What is being asked: From the entries provided below, copy each line that contains the word "Machine".

--- Supplied material Enclosed Below ---

-- ==== Sys2Proof/Machine/Ops.lean ====
section
/-! DEFINITION. The shared operations of the host's accesses: the read data, the trace, the rejection (the block's
exception, R100), its clearing (R97), and the acceptance of a command (R72) and of INIT (R93). -/

namespace Sys2Proof.Machine

/-- `emit(e)`: append an event to the bus trace (R7, R30). -/
def emit (e : Event) (s : State) : State := { s with trace := s.trace ++ [e] }

/-- A host read returns a word, and nothing else happens (R36). -/
def answer (w : Word) (s : State) : State := { s with reads := s.reads ++ [w] }

/-- Change the block alone. -/
def onBlock (f : Block → Block) (s : State) : State := { s with block := f s.block }

/-- The sticky flag of a rejection (R100). -/
def Block.setErr (kind : ErrKind) (b : Block) : Block :=
  match kind with
  | .busy     => { b with errBusy := true }
  | .notReady => { b with errNotReady := true }
  | .badOp    => { b with errBadOp := true }

/-- `raise Err(kind)` (R100): set the flag and record the rejection. Nothing else changes, and no control moves (R108). -/
def raise (kind : ErrKind) (s : State) : State := emit (.reject kind) (onBlock (Block.setErr kind) s)

/-- The three sticky flags cleared together (R97). -/
def Block.clearErrs (b : Block) : Block := { b with errBusy := false, errNotReady := false, errBadOp := false }

/-- ClrErr (R97): what stands in place of a return from an exception (R108). -/
def clearErrors (s : State) : State := onBlock Block.clearErrs s

/-- The block after an accepted CMD write (R72): the latch loaded, RVALID cleared, the frame about to start. -/
def Block.accept (op addr arg0 arg1 : Byte) (b : Block) : Block :=
  { b with op := op, addr := addr, arg0 := arg0, arg1 := arg1, rvalid := false, phase := .assert }

/-- CmdWrite (R72), with the priority of its checks (R104). -/
def cmdWrite (op addr arg0 arg1 : Byte) (s : State) : State :=
  if s.block.phase ≠ .idle then raise .busy s
  else if s.block.ready = false then raise .notReady s
  else if supported op = false then raise .badOp s
  else onBlock (Block.accept op addr arg0 arg1) s

/-- The block after an accepted INIT (R93). -/
def Block.acceptInit (b : Block) : Block :=
  { b with ready := false, rvalid := false, initMode := true, phase := .initLines }

/-- InitRequest (R93). -/
def initRequest (s : State) : State :=
  if s.block.phase ≠ .idle then raise .busy s else onBlock Block.acceptInit s

end Sys2Proof.Machine
end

--- End of Enclosed Supplied material ---

Answer to this task:
-- ==== Sys2Proof/Machine/Ops.lean ====
namespace Sys2Proof.Machine
end Sys2Proof.Machine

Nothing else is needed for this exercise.